> Exercise prompt
Only the lines from the start of the entries up to and including the line with "match s.askVids l.domain" should be written out, exactly as they stand.

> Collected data
====================

/-- Start the grids of a fork's VIDs, in ascending order (R348). -/
def State.forkGrids (s : State) (q : Nat) (l : Launch) (stride : Nat) (params : W64) (vids : List Nat) (k : Nat) : State × List Nat :=
  match vids with
  | [] => (s, [])
  | u :: rest =>
    let (s, g) := s.startGrid q { l with params := params + BitVec.ofNat 64 (k * stride) } u
    let (s, gs) := s.forkGrids q l stride params rest (k + 1)
    (s, g :: gs)

/-- `FORK_VIDS_TAKEN` (R348, R452): enough VIDs are free, and the fork takes them in one step at the domain's Couch. -/
def execForkVidsTaken (queue : Nat) (s : State) : Out :=
  .next (match s.invs.find queue with
    | some v =>
      match v.st with
      | .waitVids n parent chain l stride params =>
        let note (count : Option W32) (s : State) : State := s.updInv queue fun x => match count, x.forkDomain.find l.domain with
          | some m, none => { x with forkDomain := x.forkDomain.put l.domain m }
          | _, _ => x
        match s.askVids l.domain queue n parent chain false with
        | (s, none, count) => note count s
        | (s, some vids, count) =>
          let s := note count s
          if n = 0 then s.updInv queue fun x => { x with st := .atNode, node := x.next }
          else
            let (s, gs) := s.forkGrids queue l stride params vids 0
            s.updInv queue fun x => { x with st := .waitGrids gs, forkVids := x.forkVids.put l.domain vids }
      | _ => s
    | none => s)

/-- The resolves of a walker's timeout are under way. -/
def State.squashing (s : State) (q : Nat) : Bool := s.resolves.any fun r => decide (r.source = .walker q)

/-- A domain's resolve count has moved since it had a value (R349). A package that is not the coordinating one knows the count that the last notice brought,
which may be older than the value (R452). -/
def State.resolvedSince (s : State) (d : Nat) (count : W32) : Bool :=
  let now := (s.domain d).resolveCount
  decide (now ≠ count) && ((s.coordinator d).isNone || decide ((now - count).toNat < 2 ^ 31))

/-- `RESOLVE_WAIT_NODE` (R349): the node begins its wait; it goes on once the resolve count has moved, or once the resolves of its
timeout have completed. -/
def execResolveWaitNode (queue : Nat) (s : State) : Out :=
  .next (match s.invs.find queue with
    | none => s
    | some v =>
      match v.st with
      | .waitResolve d _ _ =>
        if !s.resolvedSince d ((v.forkDomain.find d).getD 0#32) then s
        else s.updInv queue fun x => { x with st := .atNode, node := x.next }
      | .waitSquash _ => if s.squashing queue then s else s.updInv queue fun x => { x with st := .atNode, node := x.next }
      | _ =>
        s.nodeStep queue 5 fun s v n =>
          let d := field n 8 1
          match v.forkDomain.find d with
          | none => s.toNode queue v (field n 16 4)
          | some count =>
            if s.resolvedSince d count then s.toNode queue v (field n 16 4)
            else (s.stepped queue v (.waitResolve d s.fabric (field n 24 8)) v.node).updInv queue fun x =>
              { x with next := field n 16 4 })

/-- `RESOLVE_WAIT_TIMEOUT` (R349): the walker squashes every live VID of its fork that hangs from none of them. -/
def execResolveWaitTimeout (queue : Nat) (s : State) : Out :=
  .next (match s.invs.find queue with
    | none => s
    | some v =>
      match v.st with
      | .waitResolve d start limit =>
        if limit = 0 ∨ s.fabric < start + limit ∨ s.resolvedSince d ((v.forkDomain.find d).getD 0#32) then s
        else
          let vids := (v.forkVids.find d).getD []
          let roots := vids.filter fun u =>
            let e := (s.domain d).entry u
            decide (e.st = .live) && !vids.contains e.parent
          let ask (u : Nat) : Resolve :=
            { source := .walker queue, ofDomain := 0, ofVid := 0, domain := d, target := u, proposed := 0, squash := true,
              status := none, notice := 0, dst := 0, taint := false, asked := none }
          let s : State := { s with resolves := s.resolves ++ roots.map ask }
          (s.setStatus queue 0x05).updInv queue fun x => { x with st := .waitSquash d }
      | _ => s)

====================

> Exercise solution
/-- Start the grids of a fork's VIDs, in ascending order (R348). -/
def State.forkGrids (s : State) (q : Nat) (l : Launch) (stride : Nat) (params : W64) (vids : List Nat) (k : Nat) : State × List Nat :=
  match vids with
  | [] => (s, [])
  | u :: rest =>
    let (s, g) := s.startGrid q { l with params := params + BitVec.ofNat 64 (k * stride) } u
    let (s, gs) := s.forkGrids q l stride params rest (k + 1)
    (s, g :: gs)

/-- `FORK_VIDS_TAKEN` (R348, R452): enough VIDs are free, and the fork takes them in one step at the domain's Couch. -/
def execForkVidsTaken (queue : Nat) (s : State) : Out :=
  .next (match s.invs.find queue with
    | some v =>
      match v.st with
      | .waitVids n parent chain l stride params =>
        let note (count : Option W32) (s : State) : State := s.updInv queue fun x => match count, x.forkDomain.find l.domain with
          | some m, none => { x with forkDomain := x.forkDomain.put l.domain m }
          | _, _ => x
        match s.askVids l.domain queue n parent chain false with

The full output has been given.